The narrator crosses an obvious border of going from the United States to Barbados in the Caribbean, but she also crosses the "borders" that divide one culture from another and that separate one generation from another.

This last boundary, the generational one, touches upon the life/death antithesis which is a motif in Paule Marshall's story.

We both knew, at a level beyond words, that I had come into the world not only to love her and to continue her line but to take her very life in order that I might live.

After the narrator arrives, Da-duh perceives this emissary from her family: 

It was almost as if she saw not only me, a thin truculent child...but something in which for some reason she found disturbing, even threatening.

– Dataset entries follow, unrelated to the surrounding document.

-- ==== Sys2Proof/Laws/Jobs.lean ====
section
/-!
SUPPORT. Laws/Jobs.lean: the end of a job, saves, swaps, ageing, admission and partitions.
-/

namespace Sys2Proof.Machine

open Sys2Proof.Claims

/-- What the memory side of the machine may do leaves the scheduler, the tiles and the power as they are. -/
structure Backs (s m : State) : Prop where
  tiles : m.tiles = s.tiles
  dealers : m.dealers = s.dealers
  sched : m.sched = s.sched
  power : m.power = s.power
  outbox : m.outbox = s.outbox
  grade : m.grade = s.grade
  fuses : m.fuses = s.fuses
  grows : Grows s m

theorem Backs.refl (s : State) : Backs s s := ⟨rfl, rfl, rfl, rfl, rfl, rfl, rfl, Grows.of_eq rfl⟩
theorem Backs.trans {a b c : State} (h : Backs a b) (k : Backs b c) : Backs a c :=
  ⟨k.tiles.trans h.tiles, k.dealers.trans h.dealers, k.sched.trans h.sched, k.power.trans h.power, k.outbox.trans h.outbox, k.grade.trans h.grade, k.fuses.trans h.fuses, h.grows.trans k.grows⟩
theorem Backs.job {s m : State} (h : Backs s m) (j : Nat) : m.job j = s.job j := by unfold State.job; rw [h.sched]
theorem Backs.ring {s m : State} (h : Backs s m) (r : Nat) : m.ring r = s.ring r := by unfold State.ring; rw [h.sched]
theorem Backs.tile {s m : State} (h : Backs s m) (t : Nat) : m.tile t = s.tile t := by unfold State.tile; rw [h.tiles]

theorem backs_report (s : State) (c : Code) (i : RecInfo) : Backs s (s.report c i) := by
  obtain ⟨q1, q2, q3, q4, q5, q6, q7⟩ := report_rest s c i
  exact ⟨q1, q4, q5, q7, by simp, by simp, by simp, grows_report _ _ _⟩

theorem backs_fold {α : Type} (f : State → α → State) (h : ∀ s a, Backs s (f s a)) : ∀ (l : List α) (s : State), Backs s (l.foldl f s)
  | [], s => Backs.refl s
  | a :: l, s => (h s a).trans (backs_fold f h l (f s a))

theorem backs_mem (s : State) (f : MemSt → MemSt) : Backs s (s.modMem f) := ⟨rfl, rfl, rfl, rfl, rfl, rfl, rfl, Grows.of_eq rfl⟩
theorem backs_ftl (s : State) (f : FtlSt → FtlSt) : Backs s (s.modFtl f) := backs_mem _ _
theorem backs_setPage (s : State) (p : Nat) (x : Option PageSt) : Backs s (s.setPage p x) := ⟨rfl, rfl, rfl, rfl, rfl, rfl, rfl, Grows.of_eq rfl⟩
theorem backs_setObject (s : State) (p : Nat) (x : Option ObjectSt) : Backs s (s.setObject p x) := ⟨rfl, rfl, rfl, rfl, rfl, rfl, rfl, Grows.of_eq rfl⟩
theorem backs_writeMem (s : State) (a : Nat) (bs : List Byte) : Backs s (s.writeMem a bs) := by rw [State.writeMem_rest]; exact ⟨rfl, rfl, rfl, rfl, rfl, rfl, rfl, Grows.of_eq rfl⟩
theorem backs_touch (s : State) (ps : List Nat) : Backs s (s.touchPages ps) := by rw [State.touchPages_rest]; exact ⟨rfl, rfl, rfl, rfl, rfl, rfl, rfl, Grows.of_eq rfl⟩

theorem backs_calStore (s : State) (bs : List Byte) : Backs s (s.calStore bs) := by
  unfold State.calStore
  dsimp only
  repeat' split
  all_goals first | exact Backs.refl _ | exact ⟨rfl, rfl, rfl, rfl, rfl, rfl, rfl, Grows.of_eq rfl⟩

theorem backs_freeFrame (s : State) (f : Nat) : Backs s (s.freeFrame f) := by
  unfold State.freeFrame
  dsimp only
  have h := backs_mem s (fun m => { m with frames := m.frames.set 0 f 0 })
  generalize s.modMem (fun m => { m with frames := m.frames.set 0 f 0 }) = t at h ⊢
  split
  · unfold State.retireFrame
    dsimp only
    refine h.trans (Backs.trans ?_ (backs_report _ _ _))
    generalize decide (t.retiredFrames.length < 4096) = k
    have h2 := backs_mem t (fun m => { m with badFrames := m.badFrames.set 0 f (if k then 2 else 3) })
    generalize t.modMem (fun m => { m with badFrames := m.badFrames.set 0 f (if k then 2 else 3) }) = u at h2 ⊢
    split
    · exact h2.trans (backs_calStore _ _)
    · exact h2
  · exact h

theorem backs_dropObject (s : State) (b : Nat) (o : ObjectSt) : Backs s (s.dropObject b o) := by
  unfold State.dropObject
  dsimp only
  refine Backs.trans ?_ (backs_fold _ (fun s _ => backs_ftl s _) _ _)
  have h1 : ∀ (s : State) (p : Nat), Backs s (match s.page p with
      | some x => State.modMem ((match x.frame with
        | some f => s.freeFrame f
        | none => s).setPage p none) (fun m => { m with waiters := m.waiters.filter (fun w => w.page != p), queue := m.queue.filter (fun q => q.page != p) })
      | none => s) := by
    intro s p
    cases s.page p with
    | none => exact Backs.refl _
    | some x =>
      dsimp only
      refine Backs.trans (Backs.trans ?_ (backs_setPage _ p none)) (backs_mem _ _)
      cases x.frame with
      | none => exact Backs.refl _
      | some f => exact backs_freeFrame _ _
  have h2 := backs_fold _ h1 (o.pageList b) s
  have h3 := (h2.trans (backs_setObject _ b none)).trans (backs_mem _ (fun m => { m with bytes := m.bytes.clear (b * size2MiB) (o.pages * size2MiB) }))
  split
  · exact h3.trans (backs_ftl _ _)
  · exact h3

theorem backs_settle (s : State) (b : Nat) (o : ObjectSt) (h : s.object b = some o) (hp : ∀ p, o.freeing = some p → p.ring = none) : Backs s (s.settleFree b) := by
  unfold State.settleFree
  rw [h]
  dsimp only
  split
  · next p hf _ =>
    split
    · exact Backs.refl _
    · have hr := hp p hf
      unfold State.finishObject
      rw [hr]
      exact backs_dropObject _ _ _
  · exact Backs.refl _

theorem backs_freeOwned (s : State) (which : Nat → ObjectSt → Bool) : Backs s (s.freeOwned which) := by
  unfold State.freeOwned
  dsimp only
  refine backs_fold _ (fun s b => ?_) _ _
  cases h : s.object b with
  | none => exact Backs.refl _
  | some o =>
    dsimp only
    unfold State.freeObject
    have e : (s.setObject b (some { o with owner := .conductor })).object b = some { o with owner := .conductor } := by
      show SMap.get none (s.mem.objects.set none b _) b = _
      rw [SMap.get_set, if_pos rfl]
    rw [e]
    dsimp only
    refine ((backs_setObject s b _).trans (backs_setObject _ b _)).trans (backs_settle _ b { o with owner := .conductor, freeing := some ⟨none, 0, 0, 0⟩, removeName := false, syncing := if o.attr = 2 then some ⟨none, 0, 0, 0⟩ else none } ?_ ?_)
    · show SMap.get none (SMap.set none _ b _) b = _
      rw [SMap.get_set, if_pos rfl]
    · intro p hp
      cases hp; rfl

theorem backs_draw (s : State) : Backs s s.draw.2 := ⟨rfl, rfl, rfl, rfl, rfl, rfl, rfl, Grows.of_eq rfl⟩

theorem backs_programPage (s m : State) (p l : Nat) (h : s.programPage p l = some m) : Backs s m := by
  unfold State.programPage at h
  split at h
  · cases h
  · next f _ =>
    injection h with h
    have h1 := backs_mem s (fun m => { m with ftl := { f with store := f.store.paste (l * size2MiB) size2MiB (m.bytes.slice (p * size2MiB) size2MiB) } })
    rw [← h]
    refine h1.trans ?_
    generalize s.modMem _ = t
    unfold State.programWear
    dsimp only
    have h2 := backs_draw t
    generalize t.draw.2 = u at h2 ⊢
    split
    · refine h2.trans ?_
      split
      · exact (backs_ftl _ _).trans (backs_report _ _ _)
      · exact backs_ftl _ _
    · exact h2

Immediately, there is a competition established between the grandmother, who loves her home, its beautiful and productive fruit trees, whose names she intones "as though they were those of her gods," the sugar cane fields that the narrator fears as they appear like swords to her, and an amazingly tall royal palm tree that stands on a high hill. For, the narrator challenges these treasures of her grandmother against the modern appliances that her family owns, their electricity available with just the flip of a switch, and the magnitude of structure in the Empire State Building. All of these things are from a world that Da-duh does not know, and the realization that such progressive machines and buildings have left her behind leads Da-duh to become listless because her spirit has been injured by the deforming of her symbol of power, Bissex Hill.

It is not long after this defeat that Da-duh dies. "She died and I lived," comments the narrator. As an adult, she moves to a loft that is right above a noisy factory in the heart of New York. Sitting above the din of the machines, the narrator paints waves of sugar cane and swirling van Gogh suns and palm trees across a tropical sky, trying to join the two worlds, but the

...tread of machines downstairs jarred the floor beneath my easel, mocking my efforts.